**WHAT IS REQUIRED**
Please copy, exactly as they appear below, the lines from the one containing "simp only [enterCapture, acquireGuard, hfirst]" through the one containing "have hvc : v.cfg = t.cfg := hv ▸ rfl".

**RECORDS**
/-- START and the hold up to the release edge (R121, R123, R124). -/
theorem runEdges_request {s : State} {command release : Inputs} {hold xs : List Inputs} (hinv : StateInv s) (hidle : s.phase = .idle)
    (hs : s.stim = command :: (hold ++ release :: xs)) (hcommand : enabledEdge s.cfg command ∧ command.start = true)
    (hhold : (∀ x ∈ hold, x.rst = false) ∧ enabledIn s.cfg hold + 1 = s.cfg.holdCycles) (hrelease : enabledEdge s.cfg release) :
    ∃ t, runEdges (1 + (hold.length + 1)) s = .next t ∧ Underway s .hs1 xs t := by
  obtain ⟨hedge, hstart⟩ := hcommand
  obtain ⟨hrst, hcycles⟩ := hhold
  obtain ⟨hreleaseRst, hreleaseFree⟩ := hrelease
  have hguard : s.guard = false := hinv.guardWindow.trans (by rw [hidle]; rfl)
  have hstep : runEdges 1 s = .next ((beginTransaction s).later s.digitPos (s.cycle + 1) (hold ++ release :: xs)) :=
    runEdges_succ (step_start hidle hs hedge hstart) 0
  have hall : enabledIn s.cfg (hold ++ [release]) = s.cfg.holdCycles := by
    rw [enabledIn_append, enabledIn_cons, hreleaseFree]
    exact hcycles
  obtain ⟨d, c, hrun⟩ := runEdges_course (n := 0) (course_hold (s := beginTransaction s) hinv.legal rfl)
    (List.forall_mem_append.2 ⟨hrst, List.forall_mem_singleton.2 hreleaseRst⟩) (fun _ _ _ => .inr trivial)
    (fun _ _ _ n _ => (heldFor_guard _ n).trans hguard) (by rw [Nat.zero_add]; exact hall.le) s.digitPos (s.cycle + 1) xs
  have hbegin : heldFor (beginTransaction s) 0 = beginTransaction s :=
    heldFor_of_lt (s := beginTransaction s) (budgets_pos_of_legal hinv.legal).1
  have hend : heldFor (beginTransaction s) s.cfg.holdCycles = afterHold s := heldFor_end (beginTransaction s)
  change runEdges _ _ = .next (State.later (heldFor _ (0 + enabledIn s.cfg _)) _ _ _) at hrun
  rw [Nat.zero_add, hall, hbegin, hend, List.append_assoc, List.length_append] at hrun
  have htotal := (runEdges_add hstep (hold.length + 1)).trans hrun
  exact ⟨_, htotal, (runEdges_inv hinv htotal).1, rfl, rfl, rfl, rfl, rfl, rfl, rfl⟩

/-! ### The handshake -/

/-- The waits of the handshake: the phase, the level it leaves and the phase that follows (R125 to R127). -/
def handshake : List (Phase × Level × Phase) := [(.hs1, .high, .hs2), (.hs2, .low, .hs3), (.hs3, .high, .bitLo)]

theorem awaitLeave_of_change {l : Level} {onOk : State → State} {s : State} (h : s.lineSample ≠ l) :
    awaitLeave l onOk s = onOk { s with pollCnt := 0 } := by
  simp only [awaitLeave, (poll_ok_iff l s).2 h]

/-- A wait of the handshake that sees the change goes on to the phase that follows, the guard aside with nothing else changed. -/
theorem phaseOp_handshake {p q : Phase} {l : Level} (h : (p, l, q) ∈ handshake) {s : State} (hp : s.phase = p)
    (hfirst : s.bitIdx = 0#6) (hchange : s.lineSample ≠ l) : ∃ g, phaseOp s = { s with phase := q, pollCnt := 0, guard := g } := by
  simp only [handshake, List.mem_cons, Prod.mk.injEq, List.not_mem_nil, or_false] at h
  obtain ⟨rfl, rfl, rfl⟩ | ⟨rfl, rfl, rfl⟩ | ⟨rfl, rfl, rfl⟩ := h
  · exact ⟨_, (phaseOp_hs1 hp).trans (awaitLeave_of_change hchange)⟩
  · exact ⟨_, (phaseOp_hs2 hp).trans (awaitLeave_of_change hchange)⟩
  · refine ⟨true, ((phaseOp_hs3 hp).trans (awaitLeave_of_change hchange)).trans ?_⟩
    simp only [enterCapture, acquireGuard, hfirst]

theorem handshake_waits {p q : Phase} {l : Level} (h : (p, l, q) ∈ handshake) :
    p ∈ waitPhases ∧ waitLevel p = l ∧ inCapture p = false := by
  simp only [handshake, List.mem_cons, Prod.mk.injEq, List.not_mem_nil, or_false] at h
  obtain ⟨rfl, rfl, rfl⟩ | ⟨rfl, rfl, rfl⟩ | ⟨rfl, rfl, rfl⟩ := h <;> decide

/-- One wait of the handshake, frozen cycles among its samples, up to the sample that ends it (R114, R173). -/
theorem Underway.waits {s t : State} {p q : Phase} {l : Level} {held xs : List Inputs} {x : Inputs} (hwait : (p, l, q) ∈ handshake)
    (h : Underway s p (held ++ x :: xs) t) (hheld : staysAt s.cfg l held) (hbudget : enabledIn s.cfg held < s.cfg.pollBudget)
    (hx : enabledEdge s.cfg x) (hchange : x.line ≠ l) : ∃ u, runEdges (held.length + 1) t = .next u ∧ Underway s q xs u := by
  obtain ⟨hinv, hphase, hfresh, hfirst, hstim, hparams, hstore⟩ := h
  obtain ⟨hpoll, hlevel, houtside⟩ := handshake_waits hwait
  rw [← hphase] at hpoll hlevel houtside
  rw [← hparams] at hheld hbudget hx
  have hguard : t.guard = false := hinv.guardWindow.trans houtside
  have hlt : enabledIn t.cfg held < t.cfg.pollBudget - t.pollCnt := by rwa [hfresh]
  obtain ⟨d, c, hrun⟩ := runEdges_polls hinv hpoll hstim (hlevel ▸ hheld) (fun _ _ _ => hguard) hlt.le
  rw [polledFor_of_lt hlt] at hrun
  generalize hv : State.later { t with pollCnt := t.pollCnt + enabledIn t.cfg held } d c (x :: xs) = v at hrun
  have hvx : v.inputs = x := hv ▸ rfl
  have hvs : v.stim = x :: xs := hv ▸ rfl
  have hvc : v.cfg = t.cfg := hv ▸ rfl
  obtain ⟨g, hop⟩ := phaseOp_handshake hwait (s := v) (hv ▸ hphase) (hv ▸ hfirst) (by rw [State.lineSample, hvx]; exact hchange)
  have hstep := step_of_enabledEdge hvs (hvc.symm ▸ hx)
  rw [hop] at hstep
  have hall := (runEdges_add hrun 1).trans (runEdges_succ hstep 0)
  exact ⟨_, hall, (runEdges_inv hinv hall).1, rfl, rfl, hv ▸ hfirst, rfl, hvc.trans hparams, hv ▸ hstore⟩

/-! ### The result -/

theorem judgeFrame_later (s : State) (d : DigitPos) (c : Nat) (xs : List Inputs) :
    judgeFrame (s.later d c xs) = (judgeFrame s).later d c xs := by
  unfold judgeFrame
  rw [apply_ite (State.later · d c xs)]
  rfl

/-- `CHECK` put off by frozen cycles, and then its judgement (R160 to R163, R173). -/
theorem runEdges_judge {t : State} {putOff rest : List Inputs} {judge : Inputs} (hphase : t.phase = .check) (hguard : t.guard = false)
    (hs : t.stim = putOff ++ judge :: rest) (hdelayed : ∀ x ∈ putOff, x.rst = false ∧ taken t.cfg x = true)
    (hjudge : enabledEdge t.cfg judge) :
    ∃ d c, runEdges (putOff.length + 1) t = .next ((judgeFrame t).later d c rest) := by
  have hnone : enabledIn t.cfg putOff = 0 := by
    rw [enabledIn, List.filter_eq_nil_iff.2 fun x hx => by simp [(hdelayed x hx).2], List.length_nil]
  obtain ⟨d, c, hrun⟩ := runEdges_course (p := t.cfg) (n := 0) (N := 0) (admits := fun _ _ => False) (f := fun _ => t)
    ⟨fun _ _ => rfl, nofun⟩ (fun x hx => (hdelayed x hx).1) (fun _ x hx => .inl (hdelayed x (List.mem_of_getElem? hx)).2)
    (fun _ _ _ _ _ => hguard) (by rw [hnone]) t.digitPos t.cycle (judge :: rest)
  have hstart : t.later t.digitPos t.cycle (putOff ++ judge :: rest) = t := by rw [← hs]; rfl
  rw [hstart] at hrun
  have hstep := step_of_enabledEdge (s := t.later d c (judge :: rest)) rfl hjudge
  rw [phaseOp_check (s := t.later d c (judge :: rest)) hphase, judgeFrame_later] at hstep
  exact ⟨d, c + 1, (runEdges_add hrun 1).trans (runEdges_succ hstep 0)⟩

theorem Exchange.length_inputs (e : Exchange) : e.inputs.length =
    1 + (e.hold.length + 1) + ((e.pause.length + 1) + ((e.respLow.length + 1) + ((e.respHigh.length + 1) +
      ((e.cells.flatMap CellSamples.inputs).length + (e.putOff.length + 1))))) := by
  simp only [Exchange.inputs, List.length_append, List.length_cons, List.length_nil]
  omega

/-- Settles O57: request, handshake, capture loop and judgement, each stage beginning where the last one ended. -/
theorem cleanTransactionDeliversTheReading : Obligations.CleanTransactionDeliversTheReading := by
  intro s f e rest hinv hidle hclean hbits hs
  have hs' : s.stim = e.command :: (e.hold ++ e.release :: (e.pause ++ e.respFall :: (e.respLow ++ e.respRise :: (e.respHigh ++
      e.cellFall :: (e.cells.flatMap CellSamples.inputs ++ (e.putOff ++ e.judge :: rest)))))) := by
    rw [hs]; simp only [Exchange.inputs, List.append_assoc, List.cons_append, List.nil_append]
  obtain ⟨hbudget1, hbudget2, hbudget3⟩ := hclean.budgets
  obtain ⟨hfall, hfallLow⟩ := hclean.falls
  obtain ⟨hrise, hriseHigh⟩ := hclean.rises
  obtain ⟨hcell, hcellLow⟩ := hclean.cellFalls
  obtain ⟨t1, hrun1, h1⟩ := runEdges_request hinv hidle hs' hclean.start hclean.held hclean.releases
  obtain ⟨t2, hrun2, h2⟩ := h1.waits (l := .high) (q := .hs2) (by decide) hclean.pauseHigh hbudget1 hfall (by simp [hfallLow])
  obtain ⟨t3, hrun3, h3⟩ := h2.waits (l := .low) (q := .hs3) (by decide) hclean.respLow hbudget2 hrise (by simp [hriseHigh])
  obtain ⟨t4, hrun4, h4⟩ := h3.waits (l := .high) (q := .bitLo) (by decide) hclean.respHigh hbudget3 hcell (by simp [hcellLow])
  obtain ⟨t5, hrun5, hphase, hframe, hguard, -, -, hhum, htemp, hstim⟩ := captureLoopRecoversTheFrame t4 f e.cells _ h4.inv h4.phase
    h4.first h4.fresh hclean.forty (h4.params ▸ hclean.cellsClean) (h4.params ▸ hbits) h4.stim
  have hparams : t5.cfg = s.cfg := (runEdges_inv h4.inv hrun5).2.trans h4.params
  obtain ⟨d, c, hrun6⟩ := runEdges_judge hphase hguard hstim (hparams ▸ hclean.delayed) (hparams ▸ hclean.judged)
  have hrun : runEdges e.inputs.length s = .next ((judgeFrame t5).later d c rest) := by
    rw [Exchange.length_inputs, runEdges_add hrun1, runEdges_add hrun2, runEdges_add hrun3, runEdges_add hrun4, runEdges_add hrun5,
      hrun6]
  refine ⟨_, hrun, ?_⟩
  obtain ⟨hvalid, hjudged⟩ | ⟨hinvalid, hjudged⟩ := judgeFrame_cases t5
  · rw [hjudged]
    have hsum : dataSum f = f.b4 := hframe ▸ (frameValid_iff t5.frame).1 hvalid
    exact ⟨rfl, rfl, rfl, hguard, hframe, rfl, fun _ => ⟨rfl, congrArg Frame.b0 hframe, congrArg Frame.b2 hframe⟩,
      fun h => absurd hsum h⟩
  · rw [hjudged]
    have hsum : dataSum f ≠ f.b4 := fun h => Bool.eq_false_iff.1 hinvalid ((frameValid_iff t5.frame).2 (hframe ▸ h))
    obtain ⟨hhum4, htemp4⟩ := h4.store
    exact ⟨rfl, rfl, rfl, hguard, hframe, rfl, fun h => absurd h hsum, fun _ => ⟨rfl, hhum.trans hhum4, htemp.trans htemp4⟩⟩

**RESPONSE TO THE TASK**
    simp only [enterCapture, acquireGuard, hfirst]

theorem handshake_waits {p q : Phase} {l : Level} (h : (p, l, q) ∈ handshake) :
    p ∈ waitPhases ∧ waitLevel p = l ∧ inCapture p = false := by
  simp only [handshake, List.mem_cons, Prod.mk.injEq, List.not_mem_nil, or_false] at h
  obtain ⟨rfl, rfl, rfl⟩ | ⟨rfl, rfl, rfl⟩ | ⟨rfl, rfl, rfl⟩ := h <;> decide

/-- One wait of the handshake, frozen cycles among its samples, up to the sample that ends it (R114, R173). -/
theorem Underway.waits {s t : State} {p q : Phase} {l : Level} {held xs : List Inputs} {x : Inputs} (hwait : (p, l, q) ∈ handshake)
    (h : Underway s p (held ++ x :: xs) t) (hheld : staysAt s.cfg l held) (hbudget : enabledIn s.cfg held < s.cfg.pollBudget)
    (hx : enabledEdge s.cfg x) (hchange : x.line ≠ l) : ∃ u, runEdges (held.length + 1) t = .next u ∧ Underway s q xs u := by
  obtain ⟨hinv, hphase, hfresh, hfirst, hstim, hparams, hstore⟩ := h
  obtain ⟨hpoll, hlevel, houtside⟩ := handshake_waits hwait
  rw [← hphase] at hpoll hlevel houtside
  rw [← hparams] at hheld hbudget hx
  have hguard : t.guard = false := hinv.guardWindow.trans houtside
  have hlt : enabledIn t.cfg held < t.cfg.pollBudget - t.pollCnt := by rwa [hfresh]
  obtain ⟨d, c, hrun⟩ := runEdges_polls hinv hpoll hstim (hlevel ▸ hheld) (fun _ _ _ => hguard) hlt.le
  rw [polledFor_of_lt hlt] at hrun
  generalize hv : State.later { t with pollCnt := t.pollCnt + enabledIn t.cfg held } d c (x :: xs) = v at hrun
  have hvx : v.inputs = x := hv ▸ rfl
  have hvs : v.stim = x :: xs := hv ▸ rfl
  have hvc : v.cfg = t.cfg := hv ▸ rfl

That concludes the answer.